Die Sanierung der durch einem Brandanschlag Anfang dieses Jahres arg in Mitleidenschaft gezogenen St. Ursen-Kathedrale wird gemäss einem nun vorliegenden, verbindlichen Kostenvoranschlag rund 3,5 Millionen Franken kosten - und damit deutlich höher als bisher angenommen. Dies teilte die Römisch-katholische Kirchgemeinde Solothurn am Mittwoch in einem Communiqué mit. Die Kosten für die Brandsanierung seien durch Versicherungsleistungen gedeckt, heisst es.

Der Brand hat den jüngsten Informationen zufolge zu einem Totalschaden bei einigen Ausstattungsobjekten und der Technik im Chorbereich geführt. Auch sind praktisch alle Oberflächen mit oelig-schmierigen Russpartikeln verdreckt. Durch den Überdruck während des Brandes seien Russpartikel in alle Ritzen und Vertiefungen eingedrungen. Die Hauptorgel und die Chororgel inklusive der Pfeifen sind stark verrusst.

Arbeiten beginnen Mitte April

Mit den Arbeiten zur Sanierung der Brandschäden wird voraussichtlich Mitte April mit dem Erstellen der aufwändigen Gerüstung begonnen.
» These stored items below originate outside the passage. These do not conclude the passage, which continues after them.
@[simp] theorem State.updSlv_part (s : State) (f : Slv → Slv) : (s.updSlv f).part = s.part := rfl
@[simp] theorem State.updSlv_siStep (s : State) (f : Slv → Slv) : (s.updSlv f).siStep = s.siStep := rfl
@[simp] theorem State.updSlv_frc (s : State) (f : Slv → Slv) : (s.updSlv f).frc = s.frc := rfl
@[simp] theorem State.updSlv_regs (s : State) (f : Slv → Slv) : (s.updSlv f).regs = s.regs := rfl
@[simp] theorem State.updSlv_pending (s : State) (f : Slv → Slv) : (s.updSlv f).pending = s.pending := rfl
@[simp] theorem State.updSlv_bus (s : State) (f : Slv → Slv) : (s.updSlv f).bus = s.bus := rfl
@[simp] theorem State.updSlv_freeCtr (s : State) (f : Slv → Slv) : (s.updSlv f).freeCtr = s.freeCtr := rfl
@[simp] theorem State.updSlv_power (s : State) (f : Slv → Slv) : (s.updSlv f).power = s.power := rfl
@[simp] theorem State.updSlv_xings (s : State) (f : Slv → Slv) : (s.updSlv f).xings = s.xings := rfl
@[simp] theorem State.updSlv_pads (s : State) (f : Slv → Slv) : (s.updSlv f).pads = s.pads := rfl
@[simp] theorem State.updSlv_plan (s : State) (f : Slv → Slv) : (s.updSlv f).plan = s.plan := rfl
@[simp] theorem State.updSlv_swap (s : State) (f : Slv → Slv) : (s.updSlv f).swap = s.swap := rfl
@[simp] theorem State.updSlv_hspi (s : State) (f : Slv → Slv) : (s.updSlv f).hspi = s.hspi := rfl
@[simp] theorem State.updSlv_eth (s : State) (f : Slv → Slv) : (s.updSlv f).eth = s.eth := rfl
@[simp] theorem State.updSlv_mbxDirty (s : State) (f : Slv → Slv) : (s.updSlv f).mbxDirty = s.mbxDirty := rfl
@[simp] theorem State.updSlv_leases (s : State) (f : Slv → Slv) : (s.updSlv f).leases = s.leases := rfl
@[simp] theorem State.updSlv_strms (s : State) (f : Slv → Slv) : (s.updSlv f).strms = s.strms := rfl
@[simp] theorem State.updSlv_arb (s : State) (f : Slv → Slv) : (s.updSlv f).arb = s.arb := rfl
@[simp] theorem State.updSlv_sdl (s : State) (f : Slv → Slv) : (s.updSlv f).sdl = s.sdl := rfl
@[simp] theorem State.updSlv_gzb (s : State) (f : Slv → Slv) : (s.updSlv f).gzb = s.gzb := rfl
@[simp] theorem State.updSlv_vb (s : State) (f : Slv → Slv) : (s.updSlv f).vb = s.vb := rfl
@[simp] theorem State.updSlv_ps (s : State) (f : Slv → Slv) : (s.updSlv f).ps = s.ps := rfl
@[simp] theorem State.updSlv_test (s : State) (f : Slv → Slv) : (s.updSlv f).test = s.test := rfl
@[simp] theorem State.updSlv_axes (s : State) (f : Slv → Slv) : (s.updSlv f).axes = s.axes := rfl
@[simp] theorem State.updSlv_bv (s : State) (f : Slv → Slv) : (s.updSlv f).bv = s.bv := rfl
@[simp] theorem State.updSlv_bsa (s : State) (f : Slv → Slv) : (s.updSlv f).bsa = s.bsa := rfl
@[simp] theorem State.updSlv_bsb (s : State) (f : Slv → Slv) : (s.updSlv f).bsb = s.bsb := rfl
@[simp] theorem State.updSlv_fleet (s : State) (f : Slv → Slv) : (s.updSlv f).fleet = s.fleet := rfl
@[simp] theorem State.updSlv_pgl (s : State) (f : Slv → Slv) : (s.updSlv f).pgl = s.pgl := rfl
@[simp] theorem State.updSlv_org (s : State) (f : Slv → Slv) : (s.updSlv f).org = s.org := rfl
@[simp] theorem State.updSlv_flash (s : State) (f : Slv → Slv) : (s.updSlv f).flash = s.flash := rfl
@[simp] theorem State.updSlv_upd (s : State) (f : Slv → Slv) : (s.updSlv f).upd = s.upd := rfl
@[simp] theorem State.updSlv_svc (s : State) (f : Slv → Slv) : (s.updSlv f).svc = s.svc := rfl
@[simp] theorem State.updSlv_rd (s : State) (f : Slv → Slv) (x : Nat) : (s.updSlv f).rd x = s.rd x := rfl
@[simp] theorem State.updSlv_getF (s : State) (f : Slv → Slv) (x : Fld) : (s.updSlv f).getF x = s.getF x := rfl
@[simp] theorem State.updSlv_dom (s : State) (f : Slv → Slv) (x : Nat) : (s.updSlv f).dom x = s.dom x := rfl

@[simp] theorem State.finish_part (s : State) (w st : Nat) (r : Bytes) : (s.finish w st r).part = s.part := rfl
@[simp] theorem State.finish_siStep (s : State) (w st : Nat) (r : Bytes) : (s.finish w st r).siStep = s.siStep := rfl
@[simp] theorem State.finish_frc (s : State) (w st : Nat) (r : Bytes) : (s.finish w st r).frc = s.frc := rfl
@[simp] theorem State.finish_regs (s : State) (w st : Nat) (r : Bytes) : (s.finish w st r).regs = s.regs := rfl
@[simp] theorem State.finish_pending (s : State) (w st : Nat) (r : Bytes) : (s.finish w st r).pending = s.pending := rfl
@[simp] theorem State.finish_bus (s : State) (w st : Nat) (r : Bytes) : (s.finish w st r).bus = s.bus := rfl
@[simp] theorem State.finish_freeCtr (s : State) (w st : Nat) (r : Bytes) : (s.finish w st r).freeCtr = s.freeCtr := rfl
@[simp] theorem State.finish_power (s : State) (w st : Nat) (r : Bytes) : (s.finish w st r).power = s.power := rfl
@[simp] theorem State.finish_xings (s : State) (w st : Nat) (r : Bytes) : (s.finish w st r).xings = s.xings := rfl
@[simp] theorem State.finish_pads (s : State) (w st : Nat) (r : Bytes) : (s.finish w st r).pads = s.pads := rfl
@[simp] theorem State.finish_plan (s : State) (w st : Nat) (r : Bytes) : (s.finish w st r).plan = s.plan := rfl
@[simp] theorem State.finish_swap (s : State) (w st : Nat) (r : Bytes) : (s.finish w st r).swap = s.swap := rfl
@[simp] theorem State.finish_hspi (s : State) (w st : Nat) (r : Bytes) : (s.finish w st r).hspi = s.hspi := rfl
@[simp] theorem State.finish_eth (s : State) (w st : Nat) (r : Bytes) : (s.finish w st r).eth = s.eth := rfl
@[simp] theorem State.finish_mbxDirty (s : State) (w st : Nat) (r : Bytes) : (s.finish w st r).mbxDirty = s.mbxDirty := rfl
@[simp] theorem State.finish_leases (s : State) (w st : Nat) (r : Bytes) : (s.finish w st r).leases = s.leases := rfl
@[simp] theorem State.finish_strms (s : State) (w st : Nat) (r : Bytes) : (s.finish w st r).strms = s.strms := rfl
@[simp] theorem State.finish_sdl (s : State) (w st : Nat) (r : Bytes) : (s.finish w st r).sdl = s.sdl := rfl
@[simp] theorem State.finish_gzb (s : State) (w st : Nat) (r : Bytes) : (s.finish w st r).gzb = s.gzb := rfl
@[simp] theorem State.finish_vb (s : State) (w st : Nat) (r : Bytes) : (s.finish w st r).vb = s.vb := rfl
@[simp] theorem State.finish_ps (s : State) (w st : Nat) (r : Bytes) : (s.finish w st r).ps = s.ps := rfl
@[simp] theorem State.finish_test (s : State) (w st : Nat) (r : Bytes) : (s.finish w st r).test = s.test := rfl
@[simp] theorem State.finish_axes (s : State) (w st : Nat) (r : Bytes) : (s.finish w st r).axes = s.axes := rfl
@[simp] theorem State.finish_bv (s : State) (w st : Nat) (r : Bytes) : (s.finish w st r).bv = s.bv := rfl
@[simp] theorem State.finish_slv (s : State) (w st : Nat) (r : Bytes) : (s.finish w st r).slv = s.slv := rfl
@[simp] theorem State.finish_bsa (s : State) (w st : Nat) (r : Bytes) : (s.finish w st r).bsa = s.bsa := rfl
@[simp] theorem State.finish_bsb (s : State) (w st : Nat) (r : Bytes) : (s.finish w st r).bsb = s.bsb := rfl
@[simp] theorem State.finish_fleet (s : State) (w st : Nat) (r : Bytes) : (s.finish w st r).fleet = s.fleet := rfl
@[simp] theorem State.finish_pgl (s : State) (w st : Nat) (r : Bytes) : (s.finish w st r).pgl = s.pgl := rfl
@[simp] theorem State.finish_org (s : State) (w st : Nat) (r : Bytes) : (s.finish w st r).org = s.org := rfl
@[simp] theorem State.finish_flash (s : State) (w st : Nat) (r : Bytes) : (s.finish w st r).flash = s.flash := rfl
@[simp] theorem State.finish_upd (s : State) (w st : Nat) (r : Bytes) : (s.finish w st r).upd = s.upd := rfl
@[simp] theorem State.finish_svc (s : State) (w st : Nat) (r : Bytes) : (s.finish w st r).svc = s.svc := rfl
@[simp] theorem State.finish_rd (s : State) (w st : Nat) (r : Bytes) (x : Nat) : (s.finish w st r).rd x = s.rd x := rfl
@[simp] theorem State.finish_getF (s : State) (w st : Nat) (r : Bytes) (x : Fld) : (s.finish w st r).getF x = s.getF x := rfl
@[simp] theorem State.finish_dom (s : State) (w st : Nat) (r : Bytes) (x : Nat) : (s.finish w st r).dom x = s.dom x := rfl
Parallel dazu soll zudem die Konzeption und Planung der übrigen Sanierung in Angriff genommen werden. Diese betrifft die technischen Anlagen wie Elektrizität, Beleuchtung, Akustik und Heizung sowie die Restaurierung von Ausstattungsgegenständen und von Kunstobjekten.

Wieviel die übrige Sanierung kostet, ist noch unklar. Die Kirchgemeinde ist hierfür aber auf Spenden angewiesen. Unmittelbar nach dem Brandanschlag hat der Verein Pro Kathedrale St. Urs und Viktor eine Spendensammlung lanciert und bisher über 143000 Franken eingenommen.

Am kommenden Samstag organsiert die Kirchgemeinde öffentliche Führungen zur Erläuterung der Sanierungsmassnahmen. Diese finden um 13 Uhr, 14 Uhr und 15 Uhr statt. Die Kathedrale soll voraussichtlich am 30. September 2012, dem St. Ursen-Tag, wiedereröffnet werden. (bau)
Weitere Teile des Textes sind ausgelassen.